Telegram has become the working ground for the creators of phishing bots and kits looking to market their products to a larger audience or to recruit unpaid helpers.
While the messaging platform has been used for cybercriminal activities for several years, it appears that threat actors in the phishing business have started to rely on it more lately.
A trend has been observed by researchers at cybesecurity company Kaspersky, who found a community having formed around the increasingly popular topic of phishing.
From selling services to offering advice and free initiation instructions, phishing actors are extremely active on Telegram.
Phishing services offer
A report from Kasperksy notes that phishers sell all types of phishing material and services to interested buyers, including ready-made kits, fake pages, subscriptions to tools, guides, and technical support.
According to the researchers, the following services are being offered through Telegram right now:
- Free phishing kits with pre-packaged tools that allow users to create phishing pages imitating known brands.
Contents of a free phishing kit (Kaspersky)
- Automated (bot-based) phishing page creation and user data collection.
Options offered by an automated bot (Kaspersky)
- Premium phishing and scam pages with a customizable interface, anti-bot systems, geoblocking, URL encryption, and even social engineering elements.
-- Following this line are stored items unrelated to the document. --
/-- The core scratch lines of places. -/
def scratchLines (ls : List Loc) : List Nat :=
  ((ls.filter (fun l => l.win == some .core)).flatMap (fun l => unitsOf 128 l.key l.n)).eraseDups

/-- Lines become full, and what waits on them goes on (spec R74). -/
def State.fillLines (s : State) (scsz : BitVec 8) : List Nat → State
  | [] => s
  | n :: r => ((s.setFull (n * 128) scsz true).lineOpened (n * 128)).fillLines scsz r

/-- The images of places are created (spec R54). -/
def State.writeAll (s : State) : List CopyWrite → State
  | [] => s
  | x :: r => (s.engineWrite x.locs x.n x.high x.code).writeAll r

/-- q4 accepts a follow-on of a copy queue, or does not (spec R95, R270). The second part says whether it did. Bits 3:0 of its word are
not looked at: log entry 109. -/
def State.followOn (s : State) (tile q : Nat) (c : Issuer) (b : BitVec 2048) : State × Bool :=
  let w := cbFow b
  let name := fowSlot w
  let epi := w.extractLsb' 24 8 == (0xC5 : BitVec 8)
  match (s.find c.key).bind (fun t => t.claim? name) with
  | some { phys := some (i, n), .. } =>
    if i = tile && !(s.tile tile).isFaulted n then
      match s.mmaCheck c tile epi (cbFoa b) (cbFob b) with
      | .ok (la, le) =>
        let o := mmaOp (cbFob b)
        let owner : PinOwner := .command tile 4 ((s.tile tile).nextTicket 4)
        let pins := s.capture c.space o.la owner ++ (if epi then s.capture c.space o.le owner else [])
        let t := (s.tile tile).accept 4 c false (.mma n epi la le (cbFoa b) (cbFob b) none)
          (if (s.tile tile).keptEntry q then some q else none)
        ({ s.setTile tile t with pins := pins ++ s.pins }, true)
      | _ => (s, false)
    else (s, false)
  | _ => (s, false)

/-- What the checks of a follow-on wait for, if they wait: it does then not enter q4 yet, as MMA would not issue (spec R95). -/
def State.followNeed (s : State) (tile : Nat) (c : Issuer) (b : BitVec 2048) : Option (Option Nat) :=
  match (s.find c.key).bind (fun t => t.claim? (fowSlot (cbFow b))) with
  | some { phys := some (i, n), .. } =>
    if i = tile && !(s.tile tile).isFaulted n then
      match s.mmaCheck c tile ((cbFow b).extractLsb' 24 8 == (0xC5 : BitVec 8)) (cbFoa b) (cbFob b) with
      | .wait need => some need
      | _ => none
    else none
  | _ => none

/-- An arrival of an engine: here, or at a peer; none while no tag is free there. A word that a dark layer or a bad
granule holds receives nothing: log entry 51. -/
def State.engineArrive (s : State) (tile q key n : Nat) (err dgerr : Bool) : Option State :=
  if s.isPeer key then
    let dev := BitVec.ofNat 12 (key / 2 ^ 48)
    (s.freeTag dev).map (fun tag =>
      { s.send { dst := dev, opc := .arrv, pos := posHigh (s.tilePos tile), tag := tag, scope := .sys,
                 addr := addrField key, arg := 0,
                 payload := leBytes 16 (n + b2n err * 2 ^ 32 + b2n dgerr * 2 ^ 33) } with
        txns := s.txns ++ [{ tag := tag, dev := dev, opc := .arrv, key := key, thread := some (engineKey tile q) }] })
  else
    let l : Loc := { va := 0, n := 16, key := key, win := if isCoreKey key then some .core else if isHearthKey key then some .hearth else none }
    if s.delivers [l] then some ((s.dirtied [l]).arrive key n err dgerr) else some s

/-- Arrivals of the engine of a queue that its peers have not confirmed. -/
def State.arriving (s : State) (tile q : Nat) : Bool :=
  s.txns.any (fun x => x.thread == some (engineKey tile q) && x.opc == .arrv && x.answer.isNone)

/-- The add that a segment makes, if it makes one: count, ERR, DGERR (spec R92, R94, R97). -/
def segAdd (k : CopyKind) (b : BitVec 2048) (last : Bool) (n total : Nat) (failed anyFailed dropped : Bool)
    (stream : List Byte) : Option (Nat × Bool × Bool) :=
  let dg := k == .copyd && shake256 stream != cbDgst b
  if cbArrv b then (if last then some (1, anyFailed || dropped, dg) else none)
  else if k = .copyd then (if last then some (total, anyFailed, dg) else none)
  else some (n, failed || dropped, false)

/-- The bytes of a segment in digest order. -/
def State.segStream (s : State) (w : Who) (us : List CopyUnit) : List Byte :=
  us.flatMap (fun u =>
    (((u.elems.take 1).map (fun e => (e.dst.va, e.dst.n))) ++ (match u.scale with | some x => [(x.1, 1)] | none => [])).flatMap
      (fun x => s.readLocs ((s.enginePlaces w true x.1 x.2).getD [])))

/-- What a copy command works on at its tile: its segments, the requesters of its two sides, what it has read ahead, and the segments that
one write performs. -/
structure CopyJob where
  tile : Nat
  q : Nat
  by_ : Issuer
  kind : CopyKind
  block : BitVec 2048
  src : BitVec 1024
  dst : BitVec 1024
  aw : Option Nat
  segs : List (List CopyUnit)
  ws : Who
  wd : Who
  read : List (Nat × List Byte)
  together : List Nat := []
  deriving DecidableEq, Repr

/-- The job of the head command of a copy queue. -/
def State.copyJob (s : State) (i q : Nat) (c : Issuer) (k : CopyKind) (b : BitVec 2048) (src dst : BitVec 1024)
    (aw : Option Nat) (read : List (Nat × List Byte)) : CopyJob :=
  let page (r : BitVec 1024) : Nat := s.recPage c.key c.space (i / 16) r
  { tile := i, q := q, by_ := c, kind := k, block := b, src := src, dst := dst, aw := aw,
    segs := cbSegments b src dst (page src) (page dst), ws := s.copyWho c i src, wd := s.copyWho c i dst, read := read }

/-- The units of a segment. -/
def CopyJob.units (j : CopyJob) (n : Nat) : List CopyUnit := j.segs.getD n []

/-- The 16-byte granules of places. -/
def granulesOf (ls : List Loc) : List Nat := (ls.flatMap (fun l => unitsOf 16 l.key l.n)).eraseDups

/-- Whether a list of places covers a granule whole. -/
def coversGranule (ls : List Loc) (g : Nat) : Bool :=
  (upto (16 * g) 16).all (fun a => ls.any (fun l => decide (l.key ≤ a) && decide (a < l.key + l.n)))

/-- The segments among `left` that go with segments `ns`, because a granule that the command writes wholly has bytes of
both: one write of the engine performs it (spec R93). -/
def State.withShared (s : State) (j : CopyJob) (left : List Nat) : Nat → List Nat → List Nat
  | 0, ns => ns
  | fuel + 1, ns =>
    let mine := granulesOf (ns.flatMap (fun n => s.segPlaces j.wd (j.units n)))
    match (left.filter (fun m => !ns.contains m)).find? (fun m =>
        let theirs := granulesOf (s.segPlaces j.wd (j.units m))
        let all := (ns ++ left).flatMap (fun n => s.segPlaces j.wd (j.units n))
        theirs.any (fun g => mine.contains g && coversGranule all g)) with
    | some m => s.withShared j left fuel (ns ++ [m])
    | none => ns

/-- The source granules that a copy reads wholly and of which segments `ns` read bytes, as far as another segment that is left
reads bytes of them too (spec R93). -/
def State.sharedSources (s : State) (j : CopyJob) (ns left : List Nat) : List Nat :=
  let places (n : Nat) : List Loc := s.segSources j.ws (j.units n)
  let all := (upto 0 j.segs.length).flatMap places
  let rest := granulesOf ((left.filter (fun m => !ns.contains m)).flatMap places)
  (granulesOf (ns.flatMap places)).filter (fun g => rest.contains g && coversGranule all g)

/-- A state as a copy reads it that has read some granules before. -/
def State.withRead (s : State) (gs : List (Nat × List Byte)) : State :=
  { s with mem := gs.foldl (fun a g => a.writeBytes (16 * g.1) g.2) s.mem }

/-- The places that segment `n` writes, and those that segments have written that go with it as one write (spec R93). -/
def State.placesUpTo (s : State) (j : CopyJob) (n : Nat) (left failed : List Nat) : List Loc :=
  (n :: j.together.filter (fun m => m != n && !left.contains m && !failed.contains m)).flatMap (fun m => s.segPlaces j.wd (j.units m))

/-- Segment `n` of a copy is performed, with its arrival add (spec R91 to R95); none while an arrival finds no free tag, or what the
follow-on's checks need is not at hand. The work that is left goes with it. The last one hands over the follow-on though a segment may
have failed: log entry 110. -/
def State.segment (s : State) (j : CopyJob) (n : Nat) (left failed : List Nat) (wrote : List (Nat × List Byte)) :
    Option (State × List Nat × List Nat × List (Nat × List Byte)) :=
  let us := j.units n
  let places := s.segPlaces j.wd us
  let writes := us.flatMap ((s.withRead j.read).unitWrites j.ws j.wd j.block (recFmt j.src))
  let ok := writes.all Option.isSome
  let left' := left.filter (fun m => m != n)
  let failed' := if ok then failed else n :: failed
  let s1 := if ok then ((s.noteImages j.by_.scsz places).writeAll (writes.filterMap id)).healed (s.placesUpTo j n left failed) else s
  let wrote' := if ok && j.kind == .copyd then wrote ++ [(n, s1.segStream j.wd us)] else wrote
  let done := left'.isEmpty
  if done && j.kind == .copym && (s1.followNeed j.tile j.by_ j.block).isSome then none
  else
  let (s2, took) := if done && j.kind == .copym then s1.followOn j.tile j.q j.by_ j.block else (s1, true)
  let stream := ((upto 0 j.segs.length).map (fun m => Tab.get wrote' m [])).flatten
  let f := recFmt j.src
  let add := segAdd j.kind j.block done (segCount f us) ((j.segs.map (segCount f)).sum) (!ok) (!failed'.isEmpty) (!took) stream
  let s3? := match j.aw, add with
    | some key, some (m, e, g) => s2.engineArrive j.tile j.q key m e g
    | _, _ => some s2
  s3?.map (fun s3 =>
    let open_ := (left' ++ failed').flatMap (fun m => scratchLines (s.segPlaces j.wd (j.units m)))
    let lines := (scratchLines places).filter (fun x => !open_.contains x)
    (if ok && cbSetf j.block then s3.fillLines j.by_.scsz lines else s3, left', failed', wrote'))

/-- Segments are performed one after another, as one step. -/
def State.segments (s : State) (j : CopyJob) : List Nat → List Nat → List Nat → List (Nat × List Byte) →
    Option (State × List Nat × List Nat × List (Nat × List Byte))
  | [], left, failed, wrote => some (s, left, failed, wrote)
  | n :: r, left, failed, wrote =>
    match s.segment j n left failed wrote with
    | some (s', left', failed', wrote') => s'.segments j r left' failed' wrote'
    | none => none

/-- The granules that the command at the head of a queue has read ahead are noted. -/
def State.setRead (s : State) (tile q : Nat) (gs : List (Nat × List Byte)) : State :=
  let t := s.tile tile
  let x := t.queue q
  s.setTile tile (t.setQueue q { x with cmds := adjust x.cmds 0 (fun c => { c with read := gs }) })

/-- The place of a copy's arrival word where it stands in this module's reach, if segments add to it: those that leave none do always
(spec R92, R94). -/
def State.wordPlace (s : State) (j : CopyJob) (last : Bool) : List Loc :=
  match j.aw with
  | some key => if s.isPeer key || !(last || (!cbArrv j.block && j.kind != .copyd)) then [] else [{ va := 0, n := 16, key := key : Loc }]
  | none => []

/-- The places that a copy's segments write, its arrival word among them. -/
def State.copyTargets (s : State) (j : CopyJob) (us : List CopyUnit) (last : Bool) : List Loc :=
  s.segPlaces j.wd us ++ s.wordPlace j last

/-- The state in which segments of a copy are performed: the tile's caches hold what they read and write, and the arrival word is updated
at its home (spec R97). -/
def State.copyReach (s : State) (j : CopyJob) (t : Thread) (us : List CopyUnit) (last : Bool) : State :=
  let a := s.took t false (s.segSources j.ws us) (once := recStream j.src)
  let a := a.took t true (s.segPlaces j.wd us)
  (a.took t true (s.wordPlace j last) (home := true)).endStream t.key

/-- COPY_SEGMENT: segment `n` of the head command of a copy queue is performed, with those that share a granule with it;
with none left the command completes. -/
def execCopySegment (tile : BitVec 7) (q : BitVec 2) (n : Nat) (s : State) : Out :=
  let i := tile.toNat
  let qn := q.toNat
  match (s.tile i).headCmd qn with
  | some { by_ := c, read := read, work := .copy k b src dst aw left failed wrote, .. } =>
    if left.isEmpty then .next (if s.arriving i qn then s else s.completeCmd i qn)
    else if !left.contains n || !(s.tile i).serves qn then .next s
    else
      let j := s.copyJob i qn c k b src dst aw read
      let ns := s.withShared j left left.length [n]
      let j := { j with together := ns }
      let us := ns.flatMap j.units
      let last := ns.length == left.length
      match (if k == .copym && last then s.followNeed i c b else none) with
      | some need => .next (s.wantEntry (engineKey i qn) (s.tilePos i) need)
      | none =>
        let t := engineThread c i qn
        let once := recStream src
        match s.engineParts t false once (s.segSources j.ws us) (s.segSources j.ws us),
          s.engineParts t true false (s.copyTargets j us last) (s.copyTargets j us last) with
        | .later s', _ => .next s'
        | _, .later s' => .next s'
        | _, _ =>
          let shared := (s.sharedSources j ns left).filter (fun g => !read.any (fun x => x.1 == g))
          let gs := read ++ shared.map (fun g => (g, s.bytesAt (16 * g) 16))
          match (s.copyReach j t us last).segments j ns left failed wrote with
          | none => .next s
          | some (s', left', failed', wrote') =>
            let t := s'.tile i
            let s' := ((s'.setTile i { t with lastq := q }).setWork i qn (.copy k b src dst aw left' failed' wrote')).setRead i qn gs
            .next (if left'.isEmpty && !s'.arriving i qn then s'.completeCmd i qn else s')
  | _ => .next s

end Sys2Proof.Machine
end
The cost of these kits ranges from $10 to $300, depending on their features.
Fake giveaway pages sold on Telegram (Kaspersky)
- Stolen personal data and online banking credentials which are often verified.
User data offered for sale (Kaspersky)
- Phishing-as-a-service (PhaaS) subscriptions that provide access to tools, beginner guides, technical support, and regular updates for the provided anti-detection systems.
- One-time password (OTP) bots that help phishers bypass 2FA (two-factor authentication) protections automatically. These services are offered on subscription models at an indicative price of $130/week, or $500/month for custom deployments.
OTP bot features promoted on Telegram (Kaspersky) OTP tool interface (Kaspersky)
Some vendors who care about their reputation sell kits that encrypt the stolen data so that neither them nor the operators can access the victim’s information without paying their share to the other party.
Kaspersky says that Telegram is also the place for aspiring scammers to become more familiar with the phishing business for free.
More experienced phishers create Telegram channels with bots that provide step-by-step instructions to generate a phishing page.
The process is fully automated and ends with generating links to fake websites registered by the bot controller that mimic popular brands and services.
The only thing left for the beginner phisher is to distribute the links and wait for the sensitive info from victims be forwarded to the bot.
With this setup, the experienced phisher grooms a potential customer and can also grab a copy of the data.
Offering the above through Telegram not only makes operations easier and more profitable for sellers, who now have the platform’s bots do all the work for them, but also lowers the barrier of entry for inexperienced threat actors or aspiring phishers, easing their access into this crime space.
Kaspersky says it has detected over 2.5 million malicious URLs generated using phishing kits in the past six months and prevented 7.1 attempted accesses by users of its products over the same period.
These figures reflect the massive scale of phishing operations. This growth is made possible by the uncontrolled proliferation of kits and services and the thriving business backing it on Telegram.